───── Data listing ─────
-- ==== Sys2Proof/Machine/Operands.lean ====
section
/-! DEFINITION. What operations read and how: the byte values of spec/00_scope.md R10 and R13, the range checks of `DIN_VAL`,
the two sources of hex characters (spec/40_hex_codec.md R75, R76), hex characters and fields (R71, R72, R74), the
configuration word (spec/30_encoding.md R60 to R62), and the numeric codes a requester reads from the registers whose values
have names (R20, R27 to R29). -/

namespace Sys2Proof.Machine

/-! ### Byte values -/

/-- ACK (R10). -/
def ackByte : Byte := 0x06#8

/-- NAK (R10). -/
def nakByte : Byte := 0x15#8

/-- CR, the terminator transmitted (R10). -/
def crByte : Byte := 0x0D#8

/-- LF (R13, R65). -/
def lfByte : Byte := 0x0A#8

/-- `TERM(b)`: CR or LF (R90). -/
def isTerm (b : Byte) : Bool := b == crByte || b == lfByte

/-! ### Numeric codes -/

/-- The code of `STATUS` (R20, R101). -/
def Status.code : Status → BitVec 4
  | .ok => 0
  | .hexOverflow => 1
  | .invalidHex => 2
  | .truncated => 3
  | .badOperand => 4
  | .bufOverflow => 5
  | .illegalOp => 6
  | .layoutUnsupported => 7

/-- The code of `PST` (R27). -/
def ParserState.code : ParserState → BitVec 3
  | .scan => 0
  | .ackp => 1
  | .nak1 => 2
  | .nak2 => 3
  | .nakt => 4
  | .done => 5

/-- The code of `PCLASS` (R28, R103). -/
def ParserClass.code : ParserClass → BitVec 4
  | .pending => 0
  | .ack => 1
  | .nakNotRecognized => 2
  | .nakTooLong => 3
  | .nakFailed => 4
  | .nakUnknownReason => 5
  | .malformedNak => 6
  | .noResponse => 7
  | .payloadOverflow => 8

/-- The code of `PREASON` (R29). -/
def NakReason.code : NakReason → BitVec 3
  | .none => 0
  | .invalidArgument => 1
  | .channelOutOfRange => 2
  | .i2cTimeout => 3
  | .i2cNack => 4

/-! ### Ports -/

/-- `DIN_VAL[31:n]` is 0: the value fits in `n` bits (R81, R86, R87, R94). -/
def valueFits (n : Nat) (v : Value) : Bool := v >>> n == 0

/-- Bytes 0 to `n - 1` of a byte port or register; a byte it does not list is 0x00. -/
def firstBytes : Nat → List Byte → List Byte
  | 0, _ => []
  | n + 1, [] => 0x00#8 :: firstBytes n []
  | n + 1, b :: bs => b :: firstBytes n bs

/-- `DIN_BYTES[0 .. DIN_LEN-1]` (R19). -/
def Ports.string (p : Ports) : List Byte := firstBytes p.len p.bytes

/-- `PBUF[0 .. PLEN-1]` (R32). -/
def Parser.payload (p : Parser) : List Byte := firstBytes p.plen p.pbuf

/-- `n` of R75, `L` of R76: how many characters the source holds. -/
def sourceLen (source : Source) (s : State) : Nat :=
  match source with
  | .ports => s.din.len
  | .payload => s.parser.plen

/-- `f` of R75, `p` of R76: the characters the source holds. -/
def sourceString (source : Source) (s : State) : List Byte :=
  match source with
  | .ports => s.din.string
  | .payload => s.parser.payload

/-! ### Hex characters and fields -/

/-- `ISHEX(b)` (R59, R71). -/
def isHex (b : Byte) : Bool :=
  (0x30#8 ≤ b && b ≤ 0x39#8) || (0x41#8 ≤ b && b ≤ 0x46#8)

/-- The digit a character contributes: `DIGIT(b)` for a hex character (R59, R71), 0 for any other (R72, R73). -/
def digitOf (b : Byte) : Nat :=
  if isHex b then (if b ≤ 0x39#8 then b.toNat - 0x30 else b.toNat - 0x37) else 0

/-- `HEXCHAR(d)`, upper case (R71). -/
def hexChar (d : BitVec 4) : Byte :=
  if d ≤ 9#4 then 0x30#8 + d.setWidth 8 else 0x37#8 + d.setWidth 8

/-- `v` of `DECODE(f)`, most significant character first (R40, R72). -/
def fieldValue (f : List Byte) : Nat :=
  f.foldl (fun v b => v * 16 + digitOf b) 0

/-- `m` of `DECODE(f)`: bit `i` set iff character `i` is not a hex character (R41, R72). -/
def fieldMask : List Byte → Nat
  | [] => 0
  | b :: f => (if isHex b then 0 else 1) + 2 * fieldMask f

/-- The width-`w` hex field of `v` (R40, R74): character `i` is `HEXCHAR(v[4*(w-1-i)+3 : 4*(w-1-i)])`. -/
def hexField (w : Nat) (v : Value) : List Byte :=
  (List.range w).map fun i => hexChar (v.extractLsb' (4 * (w - 1 - i)) 4)

/-- Characters `k*w` to `k*w + w - 1` of a payload: its field `k` (R43, R76). -/
def fieldAt (w k : Nat) (p : List Byte) : List Byte := (p.drop (k * w)).take w

/-! ### The channel configuration word -/

/-- `rev6` (R62): the 6 bits in reverse order, bit `i` of the result being bit `5 - i` of `v`. -/
def rev6 (v : BitVec 6) : BitVec 6 := v.reverse

/-- Attenuator 2 of a word under a layout (R60, R61, R81). -/
def atten2Of (layout : CfgLayout) (w : ConfigWord) : BitVec 6 :=
  match layout with
  | .icd => rev6 (w.extractLsb' 9 6)
  | .impl => rev6 (w.extractLsb' 8 6)

/-- The DC power flag of a word under a layout (R60, R61, R81). -/
def dcOf (layout : CfgLayout) (w : ConfigWord) : Bool :=
  match layout with
  | .icd => w.getLsbD 15
  | .impl => w.getLsbD 7

/-- The fields of a configuration word under a layout (R60, R61, R81). -/
def decodeConfig (layout : CfgLayout) (w : ConfigWord) : ChannelConfig :=
  { lp := w.getLsbD 0
    son := w.getLsbD 1 == w.getLsbD 0
    hp := w.getLsbD 2
    a1 := rev6 (w.extractLsb' 3 6)
    a2 := atten2Of layout w
    dc := dcOf layout w }

/-- Bit 1 of a configuration word: equal to bit 0 iff the signal is on (R60, R82). -/
def signalBit (c : ChannelConfig) : Bool := if c.son then c.lp else !c.lp

/-- The configuration word of the fields under `ICD` (R60, R82). -/
def encodeConfig (c : ChannelConfig) : ConfigWord :=
  placeBits 16 0 (BitVec.ofBool c.lp) ||| placeBits 16 1 (BitVec.ofBool (signalBit c))
    ||| placeBits 16 2 (BitVec.ofBool c.hp) ||| placeBits 16 3 (rev6 c.a1) ||| placeBits 16 9 (rev6 c.a2)
    ||| placeBits 16 15 (BitVec.ofBool c.dc)

/-! ### The NAK reason -/

/-- `'1' <= b <= '4'` (R69, R90). -/
def isReasonByte (b : Byte) : Bool := 0x31#8 ≤ b && b ≤ 0x34#8

/-- `PREASON` for a reason byte (R69, R90). -/
def reasonOf (b : Byte) : NakReason :=
  if b = 0x31#8 then .invalidArgument
  else if b = 0x32#8 then .channelOutOfRange
  else if b = 0x33#8 then .i2cTimeout
  else if b = 0x34#8 then .i2cNack
  else .none

/-! ### The command frame -/

/-- The address byte: bit 7 set, the board address below it (R63, R88). -/
def addressByte (a : BitVec 7) : Byte := 0x80#8 ||| a.setWidth 8

/-- The address FRMBLD sends (R88). -/
def selectedAddress (select : AddressSelect) (s : State) : BitVec 7 :=
  match select with
  | .target => s.target
  | .broadcast => 0

/-- The command frame of R42, R63 and R88, the arguments verbatim. -/
def commandFrame (a : BitVec 7) (mnem : Vector Byte 4) (args : List Byte) : List Byte :=
  addressByte a :: (mnem.toList ++ args ++ [crByte])

end Sys2Proof.Machine
end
─────
Task prompt:
Search the entries above for "reverse". Return every line that has it.

Exercise solution:
/-- `rev6` (R62): the 6 bits in reverse order, bit `i` of the result being bit `5 - i` of `v`. -/
def rev6 (v : BitVec 6) : BitVec 6 := v.reverse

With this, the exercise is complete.